Youtube star, Jay Salads recently posted a social experiment video that sought to highlight the duality between the use of breasts as sexual objects vs. their intended use; to sustain an infant.
This issue has been highlighted more frequently recently with Trollstation posting a video that went viral. An actress, Amina, can be seen being abused on the London Tube. A man (also an actor) aggressively harassed her for ‘exposing herself’. The experiment sought to understand how the public would react. Fortunately, other commuters were quick to defend Amina, arguing that she has the right to feed her child despite his objections. But do these social experiments raise more questions than they answer?
At what point did breasts stop being recognised as the natural source of food they are? Are breasts only acceptable as sexualised objects for male pleasure? Arguably, the media and the beauty industry have succeeded in objectifying women’s bodies, but at what point did common sense disappear from the debate? Why is what men deem appropriate still the measure for acceptable female behaviour?

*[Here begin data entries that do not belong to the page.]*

/-- QUIET_END: the quiet period of a source is over at the leader; leaving the fault state is relaxing (R212, R213,
R274). -/
def execQuietEnd (pos : Nat) (s : State) : Host.Outcome State Fault Refusal :=
  live s fun s =>
    let h := s.twin.leader
    let x := (s.hub h).src pos
    if s.hubUp h && x.fault && !(s.hub h).s4 && decide (pos < 8160) then
      let s := s.advanceTo (x.quietSince + s.grpQ (posGroup pos) * 1000000000)
      if s.grpL (posGroup pos) ≤ x.recovery + 1 then s.onQuiet h pos
      else s.relax (.unfence pos) (fun s => (s.onQuiet h pos).startWaiting)
    else s

/-- The reel mark of a hub: the step clock in ADDRESS and JOB (R204, R222). -/
def State.reelMark (s : State) (h : HubId) : State :=
  let (m, s) := s.hubMsg h (srcId 2 (hubIdx h)) 0x00 0 (BitVec.ofNat 48 (s.clk / 2 ^ 10))
    (BitVec.ofNat 8 (s.clk / 2 ^ 58))
  s.record h m

/-- REEL_MARK: every 2³² ns from READY each hub writes a reel mark (R222). -/
def execReelMark (s : State) : Host.Outcome State Fault Refusal :=
  live s fun s =>
    if [HubId.a, HubId.b].any s.ticking then
      (s.advanceTo (nextDue s.now s.readyAt (2 ^ 32))).eachHub (fun h s => if s.ticking h then s.reelMark h else s)
    else s

/-! ### Reconciliation (R228, R229) -/

/-- The fence bits of a cluster's agents. -/
def State.fenceMask (s : State) (c : Nat) : BitVec 16 :=
  (List.range 16).foldl (fun w i =>
    if (s.agent (c * s.build.clusterSize + i)).fence ∧ i < s.build.clusterSize then w ||| (1#16 <<< i) else w) 0

/-- RECONCILE_MASK_SEND: the concentrator sends its agents' fence bits (R228). -/
def execReconcileMaskSend (cluster : Nat) (s : State) : Host.Outcome State Fault Refusal :=
  live s fun s =>
    if (s.clusterRec cluster).isSome then
      let m := s.fenceMask cluster
      s.modConc cluster (fun c => { c with maskSent := m })
    else s

/-- The more restrictive state of a disagreement, at one hub: an agent that alone is fenced enters its fault state, one that the hub
alone holds fenced is ordered fenced (R228). -/
def State.reconcileTake (s : State) (h : HubId) (a : Nat) (bitSet : Bool) : State :=
  if bitSet then s.enterFault h a 0x13
  else s.modHub h (fun k => { k with fences := k.fences.filter (fun e => decide (e.1 ≠ a)) ++ [(a, s.now)] })

/-- Compare one agent's bit with the hub's fenced set (R228, R229). -/
def State.reconcileAgent (s : State) (h : HubId) (c i : Nat) : State :=
  let a := c * s.build.clusterSize + i
  let young := (s.hub h).fences.any (fun e => decide (e.1 = a ∧ s.now < e.2 + 2000))
  if !(s.agentOn a) || young then s
  else
    let bitSet := (s.conc c).maskSent.getLsbD i
    let hubSet := s.fencedAt h a
    if bitSet = hubSet then s.modHub h (fun k => { k with reconcile := k.reconcile.set 0 a 0 })
    else
      let s := s.noteMirror h (srcId 0 a) 0x13 1 (if bitSet then 1 else 0) 0
      let s := s.reconcileTake h a bitSet
      let s := s.modHub h (fun k => { k with reconcile := k.reconcile.mod 0 a (· + 1) })
      if 4 ≤ (s.hub h).reconcile.get 0 a then
        let s := s.modHub h (fun k => { k with reconcile := k.reconcile.set 0 a 0 })
        s.noteMirror h (srcId 1 c) 0x13 3 0 0
      else s

/-- RECONCILE_COMPARE: a hub compares a concentrator's mask with its own fenced set (R228, R229). -/
def execReconcileCompare (hub : HubId) (cluster : Nat) (s : State) : Host.Outcome State Fault Refusal :=
  live s fun s =>
    if s.hubUp hub && !(s.hub hub).s4 && (s.clusterRec cluster).isSome then
      s.each (List.range (min 16 s.build.clusterSize)) (fun i s => s.reconcileAgent hub cluster i)
    else s

end Sys2Proof.Machine
end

Chantel Molnar writes for Huffington Post about this duality. “We don’t seem to have any problem with the duality of our mouths, which can be for sex and for eating. We do not make people cover their heads with a blanket when they are eating in public simply because the mouth is frequently used sexually.”
A forum on Medical News Today sought to give equal weight to both sides of the debate. While one user stated that breastfeeding publicly is “natural and healthy,” another likened it to women urinating and defecating in the street.

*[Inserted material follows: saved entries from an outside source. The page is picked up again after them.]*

/-- on_trot_pass at one hub (R241), but for the removal: a clean trot-up counts, the gap ends, the next one is due. -/
def State.trotPass (s : State) (h : HubId) (a : Nat) : State :=
  match (s.hub h).padSlot a with
  | none => s
  | some i =>
    let e := (s.hub h).paddock.get {} i
    let e' : PadEntry := { e with clean := if e.gap || e.dirty then e.clean else e.clean + 1, gap := false, state := .watch }
    let due := s.clk + s.padInterval e'
    s.modHub h (fun k => { k with paddock := k.paddock.set {} i { e' with due := due } })

/-- A unit whose last trot-up has passed leaves the paddock at a hub: CLEAN has reached PADDOCK_CLEAN (R241). -/
def State.wouldLeave (s : State) (k : Hub) (a : Nat) : Bool :=
  match k.pad? a with
  | none => true
  | some e => decide (s.paddockClean ≤ e.clean)

/-- An agent's last passing test (R193, R250). -/
def State.passTest (s : State) (a : Nat) : State :=
  s.modAgent a (fun g => { g with lastPass := s.clock.count, lostAtPass := g.ringLost })

/-- A unit's next trot-up is due now (R267). -/
def State.dueNow (s : State) (h : HubId) (a : Nat) : State :=
  match (s.hub h).padSlot a with
  | none => s
  | some i => s.modHub h (fun k => { k with paddock := k.paddock.mod {} i (fun e => { e with due := s.clk }) })

/-- The unit leaves the paddock at every acting hub, if its clean trot-ups still suffice at the leader; a retake that waits for a
stand-in may take it (R180, R237, R241, R267). -/
def State.leavePad (s : State) (a : Nat) : State :=
  if (s.ld.pad? a).isSome && s.wouldLeave s.ld a then (s.eachHub (fun h s => s.exitPad h a)).startWaiting else s

/-- A trot-up that passed its scans ends: KIND 0x42, LAST_PASS, LOST_AT_PASS and on_trot_pass; the removal is relaxing
(R241, R250, R274). -/
def State.trotPassed (s : State) (a : Nat) (p : W64 × W32) : State :=
  let s := s.modAgent a (fun g => { g with lastPass := p.1, lostAtPass := p.2 })
  let s := { s with test := { s.test with passed := satInc s.test.passed } }
  let s := s.noteLead (srcId 0 a) 0x42 0 0 0
  let s := s.eachHub (fun h s => s.trotPass h a)
  if (s.ld.pad? a).isSome && s.wouldLeave s.ld a then s.relax (.removePaddock a) (fun s => s.leavePad a) else s

/-! ### The flash and the pattern image (R254 to R256) -/

/-- The flash answers and declares all that R254 asks for. -/
def Flash.answers (f : Flash) : Bool :=
  f.present && f.sfdp.fastRead144 && f.sfdp.erase4k && f.sfdp.program256 && f.sfdp.addressing
    && decide (16 * 2 ^ 20 ≤ f.sfdp.density)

Molnar asks, where do we make room in society for mother-work? Economically speaking, the role of breastfeeding threatens a mother’s role as an active market consumer. This places her at the mercy of big pharma-culture with the purchase of expensive, synthetic formula. Where, breastfeeding wholly empowers the mother, turning her from purchaser of goods to the sole producer of the food that sustains her baby.
WABA – the World Alliance for Breastfeeding Action suggests that society as a whole simply fails to acknowledge a complete definition of women’s work which would successfully integrate the full productive capabilities and activities of women, including breastfeeding.
Perhaps, a fully integrated economic definition of the role that women play in the production of humans, would desexualise the debate once and for all.